Assignment - In the material below, list every line carrying the string "then".

** Opening Dataset records block **

-- ==== Sys2Proof/Machine/Fetch.lean ====
section
/-! DEFINITION. Fetching the next group of a thread (R92, R93, R296, R319) and the safe-point bound (R49). -/

namespace Sys2Proof.Machine

/-- What a slot's thread finds at its PC. -/
inductive Fetched where
  | group (g : Group)
  /-- a word that is no instruction: word and field code (R110) -/
  | illenc (word code : Nat)
  /-- a precise fault of the fetch: class and address -/
  | fault (cls addr : Nat)
  /-- a page fault of the fetch: class and address -/
  | page (cls addr : Nat)
  /-- the frame is held (R227, R368) -/
  | held
deriving DecidableEq, Repr

/-- The group two words are on a core: an optimiser core has no matrix unit, so the matrix family's major is none there, whatever the
other fields hold (R12, R109, R111, R190). -/
def groupOn (c w0 w1 : Nat) : Fetched :=
  if isOpt c && fld w0 31 1 == 1 && fld w0 25 6 == 0x0A then .illenc 0 1
  else
    match decodeGroup w0 w1 with
    | .error e => .illenc e.word e.code
    | .ok g => .group g

/-- Fetch the group at the PC of a slot's thread: from its Drupe by group index (R296, R297), else from memory with the right
to execute (R320). -/
def State.fetch (s : State) (c t : Nat) : State × Fetched :=
  let th := s.thr c t
  let a := th.pc.toNat
  match th.drupe with
  | some d =>
    let i := a / 8
    if d.code.length < 2 * i + 2 then (s, .fault cBADPC 0)
    else (s, groupOn c (d.code.getD (2 * i) 0).toNat (d.code.getD (2 * i + 1) 0).toNat)
  | none =>
    if a % 8 ≠ 0 then (s, .fault cBADPC a)
    else if 2 ^ 52 ≤ a then (s, .fault cADDRRNG a)
    else
      match s.place c th.cont a .fetch .load with
      | (u, .error 0) => (u, .held)
      | (u, .error cls) => (u, .page cls a)
      | (u, .ok p) => (u, groupOn c (u.mem.nat p.rpa 4) (u.mem.nat (p.rpa + 4) 4))

/-- The group is a safe point. -/
def groupSafe (g : Group) : Bool :=
  match g with
  | .lone (.safe _ _ _) => true
  | _ => false
/-- The thread has used its safe-point bound (R49). -/
def State.overdue (s : State) (c t : Nat) : Bool := decide ((s.core c).kpre.toNat ≤ (s.thr c t).safeCount)
/-- A fault of the thread in a slot at its PC. -/
def State.faultAt (s : State) (c t cls opnd addr aux : Nat) : State :=
  let u := ({ s with cur := { core := c, slot := t, addr := (s.thr c t).pc } } : State).fault cls opnd addr aux
  { u with cur := {} }
/-- The group decodes, but on a slot's thread it raises ILLENC (R49): a `kset` whose value its register does not hold (R131), an `svcset`
with an index or entry out of range (R335), each with the right to it. -/
def State.raisesIllenc (s : State) (c t : Nat) (g : Group) : Bool :=
  let u : State := { s with cur := { core := c, slot := t } }
  match g with
  | .pair (.kset a kn v6) _ =>
    !(decide (0x18 ≤ kn.val) && !u.service) &&
      !kvalOk kn.val (if a.val = 0 then BitVec.ofNat 64 v6.val else u.rd a.val) u.src.krole
  | .pair (.svcset a b) _ =>
    u.service && (decide (154 ≤ u.rdN a.val) || u.rdN b.val % 2 ^ 16 / 2 ^ 12 % 8 != 0)
  | _ => false
/-- Some thread of a slot's gang raises ILLENC at the group. -/
def State.illencAny (s : State) (c t : Nat) (g : Group) : Bool := (s.members c t).any (fun m => s.raisesIllenc m.1 m.2 g)
/-- The group at the PC of a slot's thread does not execute: SAFEOVD (R49). -/
def State.safeovd (s : State) (c t : Nat) : State := s.faultAt c t cSAFEOVD 6 0 0

/-- A fetch that cannot go on (R92, R109, R247). -/
def State.fetchFails (s : State) (c t : Nat) (f : Fetched) : State :=
  match f with
  | .illenc w k => s.faultAt c t cILLENC (opndOf k) 0 (16 * w + k)
  | .fault cls a => s.faultAt c t cls 6 a 0
  | .page cls a =>
    let th := s.thr c t
    let s := if th.refetch then s.countRefault c else s
    let (u, rid) := s.postFault (svcIndex c) { recFor c t th a with cls := cls, opnd := 6, addr := a } th.uid th.launch .fetch
    u.mailbox c t th.uid rid
  | _ => s.setThr c t { s.thr c t with blk := .retry }

end Sys2Proof.Machine
end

** Closing Dataset records block **

Written solution -
  if isOpt c && fld w0 31 1 == 1 && fld w0 25 6 == 0x0A then .illenc 0 1
    if d.code.length < 2 * i + 2 then (s, .fault cBADPC 0)
    if a % 8 ≠ 0 then (s, .fault cBADPC a)
    else if 2 ^ 52 ≤ a then (s, .fault cADDRRNG a)
      !kvalOk kn.val (if a.val = 0 then BitVec.ofNat 64 v6.val else u.rd a.val) u.src.krole
    let s := if th.refetch then s.countRefault c else s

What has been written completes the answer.